- Exercise instructions -
Somewhere below are a line with "([0b10110101#8, 0x74#8], .ldaZeroPageX" and a later line with "([0b10101100#8, 0x7A#8, 0x8B#8], .ldyAbsolute". Output exactly those lines and all lines between them.

Stored data entries:
-- ==== Sys2Proof/Tests/Slice0.lean ====
section
/-! SUPPORT. Tests. The expected results come from the spec: the encodings of R150 to R257 and the
vectors of spec/95_test_vectors.md, whose row each test names. Then, for every obligation with
hypotheses, concrete inputs that meet them. -/

namespace Sys2Proof.Tests
open Sys2Proof.Machine Sys2Proof.Says

/-! Helpers. -/

/-- A 65536-byte RAM with bytes from `org` on and further bytes at given addresses, PC at `org`, and
otherwise reset. -/
def boot (org : Addr) (bytes : List Byte) (more : List (Addr × Byte)) : State :=
  { State.reset with
    pc := org
    bus := Bus.bare 65536 ((Memory.place [] more).writeAll org.toNat bytes) }

/-- The machine with one console bridge at the default addresses, its FIFO given. -/
def withBridge (s : State) (fifo : List Byte) : State :=
  s.setBus { s.bus with devices := [.console (Bridge.default.enqueue fifo)] }

/-- One step succeeds with the cycle count, the register snapshot and the RAM bytes given. -/
def runs (s : State) (cycles : Nat) (t : Snapshot) (ram : List (Nat × Byte)) : Bool :=
  match hostStep s with
  | .done c u => c.toNat == cycles && u.snapshot == t &&
      ram.all (fun q => u.bus.ramByte q.1 == q.2)
  | .failed _ _ => false
  | .refused _ => false

/-- One step fails with IllegalOpcode of the byte, leaving the register snapshot given. -/
def failsAt (s : State) (op : Byte) (t : Snapshot) : Bool :=
  match hostStep s with
  | .done _ _ => false
  | .failed r u => decide (r = .illegalOpcode op) && u.snapshot == t
  | .refused _ => false

/-- Every row's bytes decode to its instruction with nothing left over. -/
def allDecode (rows : List (List Byte × Instr)) : Bool :=
  rows.all (fun r =>
    match decode r.1 with
    | .ok (i, rest) => decide (i = r.2) && rest.isEmpty
    | .error _ => false)

/-! Well-formedness: a forbidden pair of each addressing mode is refused, R95's 151 pairs are allowed. -/

theorem test_forbidden_pairs_refused :
    ([(.lda, .implicit), (.inc, .accumulator), (.sta, .immediate), (.jmp, .zeroPage),
      (.stx, .zeroPageX), (.lda, .zeroPageY), (.jmp, .relative), (.tax, .absolute),
      (.ldx, .absoluteX), (.asl, .absoluteY), (.lda, .indirect), (.bit, .indexedIndirect),
      (.ldx, .indirectIndexed)] : List (Mnemonic × AddressingMode)).all
      (fun q => !pairAllowed q.1 q.2) = true := by decide

theorem test_allowed_pairs_count :
    (([.implicit, .accumulator, .immediate, .zeroPage, .zeroPageX, .zeroPageY, .relative, .absolute,
      .absoluteX, .absoluteY, .indirect, .indexedIndirect, .indirectIndexed] :
      List AddressingMode).map (fun md => md.users.length)).sum = 151 := by decide

theorem test_encoded_instruction_wellFormed : (Instr.ldaImmediate 0x41#8).wellFormed = true := by
  decide

/-! Decoding: every constructor from its encoding, the opcode bit by bit from the "Encodings" lines of
R150 to R257, operand bytes low byte first (R92). -/

theorem test_decode_loads_stores_transfers_1 : allDecode
    [([0b10101001#8, 0x2A#8], .ldaImmediate 0x2A#8),
     ([0b10100101#8, 0x4F#8], .ldaZeroPage 0x4F#8),
     ([0b10110101#8, 0x74#8], .ldaZeroPageX 0x74#8),
     ([0b10101101#8, 0x99#8, 0xEC#8], .ldaAbsolute 0xEC99#16),
     ([0b10111101#8, 0xBE#8, 0x47#8], .ldaAbsoluteX 0x47BE#16),
     ([0b10111001#8, 0xE3#8, 0xA2#8], .ldaAbsoluteY 0xA2E3#16),
     ([0b10100001#8, 0x08#8], .ldaIndexedIndirect 0x08#8),
     ([0b10110001#8, 0x2D#8], .ldaIndirectIndexed 0x2D#8),
     ([0b10100010#8, 0x52#8], .ldxImmediate 0x52#8),
     ([0b10100110#8, 0x77#8], .ldxZeroPage 0x77#8),
     ([0b10110110#8, 0x9C#8], .ldxZeroPageY 0x9C#8),
     ([0b10101110#8, 0xC1#8, 0xC4#8], .ldxAbsolute 0xC4C1#16),
     ([0b10111110#8, 0xE6#8, 0x1F#8], .ldxAbsoluteY 0x1FE6#16),
     ([0b10100000#8, 0x0B#8], .ldyImmediate 0x0B#8),
     ([0b10100100#8, 0x30#8], .ldyZeroPage 0x30#8),
     ([0b10110100#8, 0x55#8], .ldyZeroPageX 0x55#8),
     ([0b10101100#8, 0x7A#8, 0x8B#8], .ldyAbsolute 0x8B7A#16),
     ([0b10111100#8, 0x9F#8, 0xE6#8], .ldyAbsoluteX 0xE69F#16),
     ([0b10000101#8, 0xC4#8], .staZeroPage 0xC4#8),
     ([0b10010101#8, 0xE9#8], .staZeroPageX 0xE9#8),
     ([0b10001101#8, 0x0E#8, 0xF7#8], .staAbsolute 0xF70E#16),
     ([0b10011101#8, 0x33#8, 0x52#8], .staAbsoluteX 0x5233#16)] = true := by decide

theorem test_decode_loads_stores_transfers_2 : allDecode
    [([0b10011001#8, 0x58#8, 0xAD#8], .staAbsoluteY 0xAD58#16),
     ([0b10000001#8, 0x7D#8], .staIndexedIndirect 0x7D#8),
     ([0b10010001#8, 0xA2#8], .staIndirectIndexed 0xA2#8),
     ([0b10000110#8, 0xC7#8], .stxZeroPage 0xC7#8),
     ([0b10010110#8, 0xEC#8], .stxZeroPageY 0xEC#8),
     ([0b10001110#8, 0x11#8, 0x74#8], .stxAbsolute 0x7411#16),
     ([0b10000100#8, 0x36#8], .styZeroPage 0x36#8),
     ([0b10010100#8, 0x5B#8], .styZeroPageX 0x5B#8),
     ([0b10001100#8, 0x80#8, 0x85#8], .styAbsolute 0x8580#16),
     ([0b10101010#8], .tax),
     ([0b10101000#8], .tay),
     ([0b10111010#8], .tsx),
     ([0b10001010#8], .txa),
     ([0b10011010#8], .txs),
     ([0b10011000#8], .tya)] = true := by decide

theorem test_decode_arithmetic : allDecode
    [([0b01101001#8, 0x83#8], .adcImmediate 0x83#8),
     ([0b01100101#8, 0xA8#8], .adcZeroPage 0xA8#8),
     ([0b01110101#8, 0xCD#8], .adcZeroPageX 0xCD#8),
     ([0b01101101#8, 0xF2#8, 0x13#8], .adcAbsolute 0x13F2#16),
     ([0b01111101#8, 0x17#8, 0x6E#8], .adcAbsoluteX 0x6E17#16),
     ([0b01111001#8, 0x3C#8, 0xC9#8], .adcAbsoluteY 0xC93C#16),
     ([0b01100001#8, 0x61#8], .adcIndexedIndirect 0x61#8),
     ([0b01110001#8, 0x86#8], .adcIndirectIndexed 0x86#8),
     ([0b11101001#8, 0xAB#8], .sbcImmediate 0xAB#8),
     ([0b11100101#8, 0xD0#8], .sbcZeroPage 0xD0#8),
     ([0b11110101#8, 0xF5#8], .sbcZeroPageX 0xF5#8),
     ([0b11101101#8, 0x1A#8, 0xEB#8], .sbcAbsolute 0xEB1A#16),
     ([0b11111101#8, 0x3F#8, 0x46#8], .sbcAbsoluteX 0x463F#16),
     ([0b11111001#8, 0x64#8, 0xA1#8], .sbcAbsoluteY 0xA164#16),
     ([0b11100001#8, 0x89#8], .sbcIndexedIndirect 0x89#8),
     ([0b11110001#8, 0xAE#8], .sbcIndirectIndexed 0xAE#8)] = true := by decide

theorem test_decode_logic_1 : allDecode
    [([0b00101001#8, 0xD3#8], .andImmediate 0xD3#8),
     ([0b00100101#8, 0xF8#8], .andZeroPage 0xF8#8),
     ([0b00110101#8, 0x1D#8], .andZeroPageX 0x1D#8),
     ([0b00101101#8, 0x42#8, 0xC3#8], .andAbsolute 0xC342#16),
     ([0b00111101#8, 0x67#8, 0x1E#8], .andAbsoluteX 0x1E67#16),
     ([0b00111001#8, 0x8C#8, 0x79#8], .andAbsoluteY 0x798C#16),
     ([0b00100001#8, 0xB1#8], .andIndexedIndirect 0xB1#8),
     ([0b00110001#8, 0xD6#8], .andIndirectIndexed 0xD6#8),
     ([0b00001001#8, 0xFB#8], .oraImmediate 0xFB#8),
     ([0b00000101#8, 0x20#8], .oraZeroPage 0x20#8),
     ([0b00010101#8, 0x45#8], .oraZeroPageX 0x45#8),
     ([0b00001101#8, 0x6A#8, 0x9B#8], .oraAbsolute 0x9B6A#16),
     ([0b00011101#8, 0x8F#8, 0xF6#8], .oraAbsoluteX 0xF68F#16),
     ([0b00011001#8, 0xB4#8, 0x51#8], .oraAbsoluteY 0x51B4#16),
     ([0b00000001#8, 0xD9#8], .oraIndexedIndirect 0xD9#8),
     ([0b00010001#8, 0xFE#8], .oraIndirectIndexed 0xFE#8),
     ([0b01001001#8, 0x23#8], .eorImmediate 0x23#8),
     ([0b01000101#8, 0x48#8], .eorZeroPage 0x48#8),
     ([0b01010101#8, 0x6D#8], .eorZeroPageX 0x6D#8),
     ([0b01001101#8, 0x92#8, 0x73#8], .eorAbsolute 0x7392#16),
     ([0b01011101#8, 0xB7#8, 0xCE#8], .eorAbsoluteX 0xCEB7#16),
     ([0b01011001#8, 0xDC#8, 0x29#8], .eorAbsoluteY 0x29DC#16)] = true := by decide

- Result of this exercise -
     ([0b10110101#8, 0x74#8], .ldaZeroPageX 0x74#8),
     ([0b10101101#8, 0x99#8, 0xEC#8], .ldaAbsolute 0xEC99#16),
     ([0b10111101#8, 0xBE#8, 0x47#8], .ldaAbsoluteX 0x47BE#16),
     ([0b10111001#8, 0xE3#8, 0xA2#8], .ldaAbsoluteY 0xA2E3#16),
     ([0b10100001#8, 0x08#8], .ldaIndexedIndirect 0x08#8),
     ([0b10110001#8, 0x2D#8], .ldaIndirectIndexed 0x2D#8),
     ([0b10100010#8, 0x52#8], .ldxImmediate 0x52#8),
     ([0b10100110#8, 0x77#8], .ldxZeroPage 0x77#8),
     ([0b10110110#8, 0x9C#8], .ldxZeroPageY 0x9C#8),
     ([0b10101110#8, 0xC1#8, 0xC4#8], .ldxAbsolute 0xC4C1#16),
     ([0b10111110#8, 0xE6#8, 0x1F#8], .ldxAbsoluteY 0x1FE6#16),
     ([0b10100000#8, 0x0B#8], .ldyImmediate 0x0B#8),
     ([0b10100100#8, 0x30#8], .ldyZeroPage 0x30#8),
     ([0b10110100#8, 0x55#8], .ldyZeroPageX 0x55#8),
     ([0b10101100#8, 0x7A#8, 0x8B#8], .ldyAbsolute 0x8B7A#16),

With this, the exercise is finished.